Harold Meyerson explains why it hasn’t been possible to use public works to counter massive unemployment in construction, and wouldn’t have been even had more funds been appropriated:
What happened? Big government — spending, that is — ran into good government — regulation, competitive bidding, environmental safeguards, the works. “To be shovel-ready is much more complicated now than it was in 1933,” says Laura Chick, the former Los Angeles city controller (and a liberal Democrat) whom Gov. Arnold Schwarzenegger appointed as the state’s inspector general of stimulus spending. “Environmental-impact reviews, historic-preservation safeguards, unionization of government workers — these are good things, but they’ve changed the way government can operate. Plus which, the federal government said, ‘We’ll give you a ton of money, and we want you to spend it faster — and better.’ There are no exemptions from regulations that came with the stimulus funds. They didn’t waive the requirement for competitive bidding; they stressed competitive bidding.”

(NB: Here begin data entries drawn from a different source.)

-- ==== Sys2Proof/Certificates/Slice0/Obligations.lean ====
section
/-! DEFINITION. The statements put to the provers. Each docstring names the rules of spec/ it formalises. Where the
statement uses a table or closed form of Safety.lean, that text was written from the spec apart from the function
that executes. -/

open Sys2Proof Sys2Proof.Machine

/-! ## Encoding -/

/-- Every command's word decodes to it and to nothing else, with LEN at every value (30_encoding.md R70, R72); and a
word selects a command exactly when `(word & 0xFFFFE0FF) == OP`, its LEN being bits 12:8 (R73, and R76, marked derived
there). -/
def Obligations.DecodeEncodeAgree : Prop :=
  ∀ (w : Word) (i : Instr), (decode w = .ok i ↔ encode i = w)
    ∧ (decode w = .ok i ↔ (w &&& 0xFFFFE0FF = (opcode i).setWidth 32 ∧ i.len = w.extractLsb' 8 5))

/-- Words written out from R70, R72 and R76 decode to the commands they stand for; words of R75 to none. -/
def Obligations.WrittenOutWordsDecode : Prop :=
  decode 0x00000001 = .ok (.kexpE 0) ∧ decode 0x00000002 = .ok (.kexpD 0) ∧ decode 0x00000003 = .ok (.crypt 0)
    ∧ decode 0x00000004 = .ok (.round 0) ∧ decode 0x00000005 = .ok (.gmul 0) ∧ decode 0x00000C10 = .ok (.ginit 12)
    ∧ decode 0x00001011 = .ok (.gnonce 16) ∧ decode 0x00000012 = .ok (.gnonceEnd 0) ∧ decode 0x00001013 = .ok (.gaad 16)
    ∧ decode 0x00000514 = .ok (.genc 5) ∧ decode 0x00000515 = .ok (.gdec 5) ∧ decode 0x00001016 = .ok (.gfinish 16)
    ∧ decode 0x00000417 = .ok (.gverify 4) ∧ decode 0x00002003 = .error .reservedBits
    ∧ decode 0x00000006 = .error .undefinedOp

/-! ## The engine's step -/

/-- When the engine's step is next and the latched word decodes to `i`, the step is `exec i` on the state without
the engine's turn (60_exceptions.md R201; the turn is the model's own, notes/assumptions/1.md). -/
def Obligations.StepRunsTheDecodedCommand : Prop :=
  ∀ (i : Instr) (s r : State), Ran i s r → step s = exec i r

/-- Every accepted command completes when the engine's step is taken: BUSY = 0, DONE = 1, and ERR and ERRCODE agree
(R201, R29). The environment and the input registers are unchanged. -/
def Obligations.EveryAcceptedCommandCompletes : Prop :=
  ∀ s r : State, EngineNext s r → ∃ t, step s = .next t ∧ t.dev.busy = false ∧ t.dev.done = true
    ∧ (t.dev.err = true ↔ t.dev.errCode ≠ .none) ∧ KeepsEnv r t ∧ KeepsInputs s.dev t.dev

/-- ILLEGAL_CMD (R205, R203): raised when `PCMD[31:13] ≠ 0` or OP is not one of 0x01 to 0x05 or 0x10 to 0x17, and
by no other word; it changes only the completion fields. -/
def Obligations.IllegalCommandRaised : Prop :=
  ∀ s r t : State, EngineNext s r → step s = .next t →
    ((t.dev.errCode = .illegalCmd ↔
        (s.dev.pcmd >>> 13 ≠ 0 ∨ ¬ (let op := s.dev.pcmd.toNat % 256; (1 ≤ op ∧ op ≤ 5) ∨ (0x10 ≤ op ∧ op ≤ 0x17))))
      ∧ (t.dev.errCode = .illegalCmd → OnlyCompletion r t ∧ Raised .illegalCmd t.dev))

/-- INVALID_LENGTH (R206): raised exactly when LEN is outside the command's legal set, in every phase (R204). -/
def Obligations.InvalidLengthRaised : Prop :=
  ∀ (i : Instr) (s : State), ∃ t, exec i s = .next t
    ∧ (t.dev.errCode = .invalidLength ↔ i.wf = false)
    ∧ (i.wf = false → OnlyCompletion s t ∧ Raised .invalidLength t.dev)

/-- SEQUENCE (R207): raised exactly when the LEN is legal and the table of 42_gcm.md R141 does not allow the command
in the phase. -/
def Obligations.SequenceRaised : Prop :=
  ∀ (i : Instr) (s : State), ∃ t, exec i s = .next t
    ∧ (t.dev.errCode = .sequence ↔ (i.wf = true ∧ s.dev.gcm.phase ∉ allowedPhases i))
    ∧ (i.wf = true → s.dev.gcm.phase ∉ allowedPhases i → OnlyCompletion s t ∧ Raised .sequence t.dev)

/-- NO_KEY (R208): raised by CRYPT, in every phase, exactly when KEY_VALID = 0, and by no other command. -/
def Obligations.NoKeyRaised : Prop :=
  ∀ (i : Instr) (s : State), ∃ t, exec i s = .next t
    ∧ (t.dev.errCode = .noKey ↔ (i = .crypt 0 ∧ s.dev.keyValid = false))
    ∧ (t.dev.errCode = .noKey → OnlyCompletion s t ∧ Raised .noKey t.dev)

/-- AUTH_FAIL (R209): raised by GVERIFY exactly when some j below LEN has `TAG[j] ≠ AUXb[j]`; DOUT = 0 and
GPHASE = FINISHED stand. AUTH_OK is left as it is, which is the model's reading of "AUTH_OK stays 0" (DEDUCED,
notes/assumptions/16.md). -/
def Obligations.AuthFailRaised : Prop :=
  ∀ (i : Instr) (s t : State), exec i s = .next t →
    ((t.dev.errCode = .authFail ↔
        ∃ n : BitVec 5, i = .gverify n ∧ i.wf = true ∧ s.dev.gcm.phase ∈ allowedPhases i
          ∧ ∃ j, j < n.toNat ∧ byteAt (tagOf s.dev.gcm) j ≠ byteAt s.dev.aux.toBlock j)
      ∧ (t.dev.errCode = .authFail →
          t.dev.dout = Quad.zero ∧ t.dev.gcm.phase = .finished ∧ t.dev.authOk = s.dev.authOk ∧ Raised .authFail t.dev))

/-! ## Cipher core -/

/-- KEXP_E and KEXP_D complete in every state, load K[4..35] or its reverse into BRK, and set KEY_VALID and KEY_DIR;
DOUT, AUTH_OK and the session are unchanged (R108, R110, R111). -/
def Obligations.KeyExpansionCommandsComplete : Prop :=
  ∀ (s : State) (k : Nat → Word), KeySequence s.dev.key.toBlock k →
    (∃ t, exec (.kexpE 0) s = .next t ∧ Succeeded t.dev ∧ (∀ i (h : i < 32), t.dev.brk[i] = k (i + 4))
      ∧ t.dev.keyValid = true ∧ t.dev.keyDir = false
      ∧ KeepsEnv s t ∧ KeepsInputs s.dev t.dev ∧ t.dev.authOk = s.dev.authOk ∧ t.dev.dout = s.dev.dout
      ∧ t.dev.gcm = s.dev.gcm)
    ∧ (∃ t, exec (.kexpD 0) s = .next t ∧ Succeeded t.dev ∧ (∀ i (h : i < 32), t.dev.brk[i] = k (35 - i))
      ∧ t.dev.keyValid = true ∧ t.dev.keyDir = true
      ∧ KeepsEnv s t ∧ KeepsInputs s.dev t.dev ∧ t.dev.authOk = s.dev.authOk ∧ t.dev.dout = s.dev.dout
      ∧ t.dev.gcm = s.dev.gcm)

She continues, “You can’t just build a new bridge. You’ve got to do environmental-impact reports, you have to open up the decision to community input, you face potential lawsuits. I’m not saying concern for environmental impacts should go away, but it makes it harder to deal with an economic crisis.”
Two lessons from this. One is that I think we need some more real talk about environment-impact reports and community input—it’s good that we no longer do infrastructure projects with a total disregard for these things, but there’s a real need to transform these processes into something more streamlined that takes a finite and knowable amount of time.
The other is that we need to work much better on our automatic stabilizers. The paradox of ARRA is that even though the stimulus package was sort of enormous, in the aggregate there’s been no net public sector stimulus whatsoever once you take state and local government into account. What’s needed for future downturns is some kind of fairly automatic mechanism to prevent this state and local contractionary impact. Recall that this was also actually the big problem with the Roosevelt administration’s policy—for all the WPA-nostalgia that exists in some quarters there was almost no aggregate public sector stimulus until the World War II defense buildup.